From the material below, list every line containing "decEnd".
# # # # #
-- ==== Sys2Proof/Laws/Operands.lean ====
section
/-! SUPPORT. What the operand forms and tests of Machine/Operands.lean and Machine/Flags.lean compute, in numbers. -/

namespace Sys2Proof.Machine

/-! ### Tokens and responses -/

@[simp] theorem tokenIsEnd_dataToken (b : Byte) : tokenIsEnd (dataToken b) = false := by
  revert b; decide

@[simp] theorem tokenData_dataToken (b : Byte) : tokenData (dataToken b) = b := by
  revert b; decide

@[simp] theorem tokenIsEnd_endToken : tokenIsEnd endToken = true := rfl

@[simp] theorem tokenData_endToken : tokenData endToken = 0 := rfl

@[simp] theorem responseErr_responseWord (e : Bool) (v : Wide) : responseErr (responseWord e v) = e := by
  rw [responseErr, responseWord, BitVec.getLsbD_append]
  simp

@[simp] theorem responseValue_responseWord (e : Bool) (v : Wide) : responseValue (responseWord e v) = v := by
  apply BitVec.eq_of_getLsbD_eq
  intro i hi
  rw [responseValue, BitVec.getLsbD_extractLsb', responseWord, BitVec.getLsbD_append]
  simp [hi]

/-! ### Products and addresses -/

theorem zext64_toNat (x : Word) : (zext64 x).toNat = x.toNat := by
  have := x.isLt
  simp only [zext64, BitVec.toNat_setWidth]
  exact Nat.mod_eq_of_lt (by omega)

/-- The product of two operands needs at most 64 bits. -/
theorem operand_product_lt (h r : Word) : h.toNat * r.toNat ≤ (2 ^ 32 - 1) * (2 ^ 32 - 1) :=
  Nat.mul_le_mul (by have := h.isLt; omega) (by have := r.isLt; omega)

theorem totalCells_toNat (h r : Word) : (totalCells h r).toNat = h.toNat * r.toNat := by
  have := operand_product_lt h r
  simp only [totalCells, BitVec.toNat_mul, zext64_toNat]
  exact Nat.mod_eq_of_lt (by omega)

/-- The address of a cell in its row is not wrapped. -/
theorem cellAddressAt_toNat (r y x : Word) : (cellAddressAt r y x).toNat = y.toNat * r.toNat + x.toNat := by
  have := operand_product_lt y r
  have := x.isLt
  simp only [cellAddressAt, BitVec.toNat_add, BitVec.toNat_mul, zext64_toNat]
  rw [Nat.mod_eq_of_lt (a := y.toNat * r.toNat) (by omega)]
  exact Nat.mod_eq_of_lt (by omega)

/-! ### The cursor -/

theorem exhausted_iff (s : State) : exhausted s = true ↔ s.row = s.h ∨ s.r = 0 := by
  simp [exhausted]

theorem exhausted_false_iff (s : State) : exhausted s = false ↔ s.row ≠ s.h ∧ s.r ≠ 0 := by
  simp [exhausted]

/-- The mask advance stays among the eight weights. -/
theorem nextMask_oneHot {m : Byte} (h : maskOneHot m = true) : maskOneHot (nextMask m) = true := by
  revert m; decide

/-! ### Parity and perturbation -/

/-- A perturbed cell has the parity asked for. -/
theorem perturb_lsb (v : Byte) (b : Bool) : lsb (perturb v b) = b := by
  revert v b; decide

/-- A cell whose parity matches keeps its value, any other moves by exactly 1, down above 127 and up otherwise. -/
theorem perturb_toNat (v : Byte) (b : Bool) :
    (perturb v b).toNat = if lsb v = b then v.toNat else if 127 < v.toNat then v.toNat - 1 else v.toNat + 1 := by
  revert v b; decide

/-- Perturbing again for the same bit changes nothing. -/
theorem perturb_idem (v : Byte) (b : Bool) : perturb (perturb v b) b = perturb v b := by
  rw [perturb, if_pos (perturb_lsb v b)]

end Sys2Proof.Machine
end

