-- ==== Sys2Proof/Laws/Steps.lean ====
section
/-! SUPPORT. Inversion: what each step can do when it answers a next state, said once. -/

namespace Sys2Proof.Machine

variable {s s' : State}

theorem next_inj {a b : State} (h : (Host.Outcome.next a : Result) = .next b) : b = a := by
  cases h; rfl

theorem acceptCommand_cases {a : State} (h : acceptCommand s a = .next s') :
    (s.phase = .idle ∧ s' = a) ∨ (s.phase ≠ .idle ∧ s' = s) := by
  simp only [acceptCommand, cmdReady, beq_iff_eq] at h
  split at h
  · exact .inl ⟨‹_›, next_inj h⟩
  · exact .inr ⟨‹_›, next_inj h⟩

/-- A command presented in IDLE is accepted. -/
theorem acceptCommand_idle {a : State} (h : s.phase = .idle) : acceptCommand s a = .next a := by
  simp [acceptCommand, cmdReady, h]

/-- A command presented in any other phase has no effect. -/
theorem acceptCommand_busy {a : State} (h : s.phase ≠ .idle) : acceptCommand s a = .next s := by
  simp [acceptCommand, cmdReady, h]

theorem respStep_cases (h : respStep s = .next s') :
    ((∃ w, s.rsp = some w) ∧ s' = s) ∨
    (s.rsp = none ∧
      s' = ((endEncLoan s).putRsp (responseWord s.rc s.res)).setPhase (phaseAfterResponse s)) := by
  unfold respStep at h
  split at h
  · exact .inl ⟨⟨_, ‹_›⟩, next_inj h⟩
  · exact .inr ⟨‹_›, next_inj h⟩

theorem encFetch_cases (h : encFetch s = .next s') :
    (s.pin = none ∧ s' = s) ∨
    (∃ t, s.pin = some t ∧ s' = (((s.takePin t).noteEnd t).setCur (fetchedByte t)).setPhase .encBit) := by
  unfold encFetch at h
  split at h
  · exact .inl ⟨‹_›, next_inj h⟩
  · exact .inr ⟨_, ‹_›, next_inj h⟩

theorem encBit_cases (h : encBit s = .next s') :
    (exhausted s = true ∧ s' = s.raiseOutOfSpace) ∨
    (exhausted s = false ∧ ∃ v, Memory.read s.mem (cellAddress s).toNat = some v ∧
      s' = (((s.setMem (memAfterBit s v)).advancePos).advanceMask).setPhase (phaseAfterBit s)) := by
  unfold encBit at h
  split at h
  · exact .inl ⟨‹_›, next_inj h⟩
  · split at h
    · cases h
    · exact .inr ⟨by simpa using ‹¬exhausted s = true›, _, ‹_›, next_inj h⟩

theorem encDrain_cases (h : encDrain s = .next s') :
    (s.pin = none ∧ s' = s) ∨
    (∃ t, s.pin = some t ∧
      s' = ((s.takePin t).noteEnd t).setPhase (if tokenIsEnd t then .idle else .encDrain)) := by
  unfold encDrain at h
  split at h
  · exact .inl ⟨‹_›, next_inj h⟩
  · exact .inr ⟨_, ‹_›, next_inj h⟩

theorem decBit_cases (h : decBit s = .next s') :
    (exhausted s = true ∧ s' = s.setPhase .decEnd) ∨
    (exhausted s = false ∧ ∃ v, Memory.read s.mem (cellAddress s).toNat = some v ∧
      s' = (((s.setCur (gathered s v)).advancePos).advanceMask).setPhase (phaseAfterGather s (gathered s v))) := by
  unfold decBit at h
  split at h
  · exact .inl ⟨‹_›, next_inj h⟩
  · split at h
    · cases h
    · exact .inr ⟨by simpa using ‹¬exhausted s = true›, _, ‹_›, next_inj h⟩

theorem decEmit_cases (h : decEmit s = .next s') :
    ((∃ t, s.dout = some t) ∧ s' = s) ∨
    (s.dout = none ∧ s' = ((s.putDout (dataToken s.cur)).setCur 0).setPhase .decBit) := by
  unfold decEmit at h
  split at h
  · exact .inl ⟨⟨_, ‹_›⟩, next_inj h⟩
  · exact .inr ⟨‹_›, next_inj h⟩

theorem decEnd_cases (h : decEnd s = .next s') :
    ((∃ t, s.dout = some t) ∧ s' = s) ∨
    (s.dout = none ∧ s' = ((s.endLoan).putDout endToken).setPhase .idle) := by
  unfold decEnd at h
  split at h
  · exact .inl ⟨⟨_, ‹_›⟩, next_inj h⟩
  · exact .inr ⟨‹_›, next_inj h⟩

/-- What ENC_BIT leaves in a cell: the perturbed value in the cell of the cursor, which is `v` itself when the parity already
matches, and every other cell as it was. -/
theorem memAfterBit_read (s : State) {v : Byte} (hv : Memory.read s.mem (cellAddress s).toNat = some v) (a : Nat) :
    Memory.read (memAfterBit s v) a =
      if (cellAddress s).toNat = a then some (perturb v (currentBit s)) else Memory.read s.mem a := by
  unfold memAfterBit
  split
  · rename_i hp
    split
    · rename_i ha
      subst ha
      rw [hv, perturb, if_pos hp]
    · rfl
  · exact Memory.read_write _ _ _ _

/-- One turn: the state stays as it is, or the engine steps, or the host makes a move of the schedule; the turns left are a
suffix of those there were. -/
theorem step_cases (h : step s = .next s') :
    s' = s ∨ ∃ ts, ts <:+ s.turns ∧
      (engineStep (s.setTurns ts) = .next s' ∨
        ∃ m, (Turn.host m ∈ s.turns ∨ Turn.line m ∈ s.turns) ∧ hostMove m (s.setTurns ts) = .next s') := by
  have same : ∀ ts, s.turns = ts → s.setTurns ts = s := by
    rintro _ rfl
    rfl
  simp only [step, takeTurn] at h
  split at h
  · rename_i ht
    exact .inr ⟨s.turns, List.suffix_refl _, .inl ((same _ rfl).symm ▸ h)⟩
  · rename_i ts ht
    exact .inr ⟨ts, ht ▸ List.suffix_cons _ _, .inl h⟩
  · rename_i m ts ht
    exact .inr ⟨ts, ht ▸ List.suffix_cons _ _, .inr ⟨m, .inl (ht ▸ List.mem_cons_self), h⟩⟩
  · rename_i m ts ht
    simp only [lineTurn] at h
    split at h
    · exact .inr ⟨s.turns, List.suffix_refl _, .inl ((same _ rfl).symm ▸ h)⟩
    · split at h
      · exact .inr ⟨ts, ht ▸ List.suffix_cons _ _, .inr ⟨m, .inr (ht ▸ List.mem_cons_self), h⟩⟩
      · exact .inl (next_inj h)

/-- A move that happens is the step, the turn being used up. -/
theorem step_of_moveMade {m : HostMove} (h : moveMade s = some m) : step s = hostMove m (s.setTurns s.turns.tail) := by
  unfold moveMade at h
  simp only [step, takeTurn]
  split at h
  · rename_i ht
    rw [ht]
    split at h
    · cases h
      rfl
    · cases h
  · rename_i ht
    rw [ht]
    split at h
    · rename_i he
      cases h
      simp only [Bool.and_eq_true] at he
      simp [lineTurn, he.1, he.2]
    · cases h
  · cases h

/-- A move that happens was enabled. -/
theorem moveEnabled_of_moveMade {m : HostMove} (h : moveMade s = some m) : moveEnabled m s = true := by
  unfold moveMade at h
  split at h
  · split at h
    · cases h
      assumption
    · cases h
  · split at h
    · rename_i he
      cases h
      exact (Bool.and_eq_true_iff.1 he).2
    · cases h
  · cases h

/-- A move that is not enabled leaves no trace (R45). -/
theorem hostMove_disabled {m : HostMove} (h : moveEnabled m s = false) : hostMove m s = .next s := by
  cases m with
  | issue w =>
    have hp : s.phase ≠ .idle := by simpa [moveEnabled, cmdReady] using h
    simp only [hostMove]
    cases decodeWord w <;> exact acceptCommand_busy hp
  | push t =>
    cases hq : s.pin <;> simp_all [moveEnabled, hostMove, pushMove]
  | popDout =>
    cases hq : s.dout <;> simp_all [moveEnabled, hostMove, popDoutMove]
  | popRsp =>
    cases hq : s.rsp <;> simp_all [moveEnabled, hostMove, popRspMove]
  | reset => cases h
  | readCell a => cases h
  | writeCell a v => cases h
  | lend l => cases h

/-- A turn of the engine is its step; a `.line` turn that waits for its move stays. -/
theorem step_of_engineActs (h : engineActs s = true) :
    ∃ ts, (ts = s.turns ∨ s.turns = .engine :: ts) ∧ step s = engineStep (s.setTurns ts) := by
  have same : ∀ ts, s.turns = ts → s.setTurns ts = s := by
    rintro _ rfl
    rfl
  unfold engineActs at h
  simp only [step, takeTurn]
  cases ht : s.turns with
  | nil => exact ⟨[], .inl rfl, by rw [same _ ht]⟩
  | cons t ts =>
    rw [ht] at h
    cases t with
    | engine => exact ⟨ts, .inr rfl, rfl⟩
    | host m => cases h
    | line m =>
      refine ⟨.line m :: ts, .inl rfl, ?_⟩
      rw [same _ ht]
      have he : engineHolds s = false := by simpa using h
      simp [lineTurn, he]

/-- A step in which neither agent moves uses up its turn at most: a move of the host that is not enabled, or a line that
waits. -/
theorem step_of_neither (h : engineActs s = false) (hm : moveMade s = none) :
    ∃ ts, ts <:+ s.turns ∧ step s = .next (s.setTurns ts) := by
  unfold engineActs at h
  unfold moveMade at hm
  simp only [step, takeTurn]
  cases ht : s.turns with
  | nil => simp [ht] at h
  | cons t ts =>
    cases t with
    | engine => simp [ht] at h
    | host m =>
      have he : moveEnabled m s = false := by simpa [ht] using hm
      refine ⟨ts, List.suffix_cons _ _, ?_⟩
      have he' : moveEnabled m (s.setTurns ts) = false := by cases m <;> exact he
      exact hostMove_disabled he'
    | line m =>
      simp only [ht, Bool.not_eq_false'] at h
      have he : moveEnabled m s = false := by simpa [ht, h] using hm
      refine ⟨.line m :: ts, List.suffix_refl _, ?_⟩
      simp only [lineTurn, h, he]
      rw [← ht]
      rfl

/-- What a host move can do when it answers a next state. -/
theorem hostMove_cases {m : HostMove} (h : hostMove m s = .next s') :
    s' = s ∨ (∃ w, m = .issue w ∧ exec (decodeWord w) s = .next s') ∨
    (∃ t, m = .push t ∧ s.pin = none ∧ s' = s.putPin t) ∨
    (∃ t, m = .popDout ∧ s.dout = some t ∧ s' = s.takeDout t) ∨
    (∃ w, m = .popRsp ∧ s.rsp = some w ∧ s' = s.takeRsp w) ∨
    (m = .reset ∧ s' = resetMove s) ∨
    (∃ a v, m = .readCell a ∧ hostMayRead s a = true ∧ Memory.read s.mem a.toNat = some v ∧ s' = s.recordRead v) ∨
    (∃ a v, m = .writeCell a v ∧ hostMayWrite s a = true ∧ s' = s.storeCell a.toNat v) ∨
    (∃ l, m = .lend l ∧ hostMayLend s = true ∧ s' = s.setMem (Memory.ofBytes 0 l)) := by
  cases m with
  | issue w => exact .inr (.inl ⟨w, rfl, h⟩)
  | push t =>
    simp only [hostMove, pushMove] at h
    split at h
    · exact .inr (.inr (.inl ⟨t, rfl, ‹_›, next_inj h⟩))
    · exact .inl (next_inj h)
  | popDout =>
    simp only [hostMove, popDoutMove] at h
    split at h
    · exact .inr (.inr (.inr (.inl ⟨_, rfl, ‹_›, next_inj h⟩)))
    · exact .inl (next_inj h)
  | popRsp =>
    simp only [hostMove, popRspMove] at h
    split at h
    · exact .inr (.inr (.inr (.inr (.inl ⟨_, rfl, ‹_›, next_inj h⟩))))
    · exact .inl (next_inj h)
  | reset => exact .inr (.inr (.inr (.inr (.inr (.inl ⟨rfl, next_inj h⟩)))))
  | readCell a =>
    simp only [hostMove, readCellMove] at h
    split at h
    · split at h
      · exact .inr (.inr (.inr (.inr (.inr (.inr (.inl ⟨a, _, rfl, ‹_›, ‹_›, next_inj h⟩))))))
      · cases h
    · cases h
  | writeCell a v =>
    simp only [hostMove, writeCellMove] at h
    split at h
    · exact .inr (.inr (.inr (.inr (.inr (.inr (.inr (.inl ⟨a, v, rfl, ‹_›, next_inj h⟩)))))))
    · cases h
  | lend l =>
    simp only [hostMove, lendMove] at h
    split at h
    · exact .inr (.inr (.inr (.inr (.inr (.inr (.inr (.inr ⟨l, rfl, ‹_›, next_inj h⟩)))))))
    · cases h

/-- What the issue of a command can do. -/
theorem exec_cases {i : Instr} (h : exec i s = .next s') :
    s' = s ∨ (s.phase = .idle ∧
      ((∃ a b, i = .cap a b ∧ s' = ((s.latch .cap a b).setRes (capacity a b)).setPhase .resp) ∨
       (∃ a b, i = .enc a b ∧ s' = ((s.beginBitCommand .enc a b).openTakes).setPhase .encFetch) ∨
       (∃ a b, i = .dec a b ∧ s' = (s.beginBitCommand .dec a b).setPhase .decBit))) := by
  cases i with
  | nop a b =>
    obtain ⟨-, rfl⟩ | ⟨-, rfl⟩ := acceptCommand_cases h <;> exact .inl rfl
  | cap a b =>
    obtain ⟨hp, rfl⟩ | ⟨-, rfl⟩ := acceptCommand_cases h
    · exact .inr ⟨hp, .inl ⟨a, b, rfl, rfl⟩⟩
    · exact .inl rfl
  | enc a b =>
    obtain ⟨hp, rfl⟩ | ⟨-, rfl⟩ := acceptCommand_cases h
    · exact .inr ⟨hp, .inr (.inl ⟨a, b, rfl, rfl⟩)⟩
    · exact .inl rfl
  | dec a b =>
    obtain ⟨hp, rfl⟩ | ⟨-, rfl⟩ := acceptCommand_cases h
    · exact .inr ⟨hp, .inr (.inr ⟨a, b, rfl, rfl⟩)⟩
    · exact .inl rfl

end Sys2Proof.Machine
end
# # # # #
Result —
    (exhausted s = true ∧ s' = s.setPhase .decEnd) ∨
theorem decEnd_cases (h : decEnd s = .next s') :
  unfold decEnd at h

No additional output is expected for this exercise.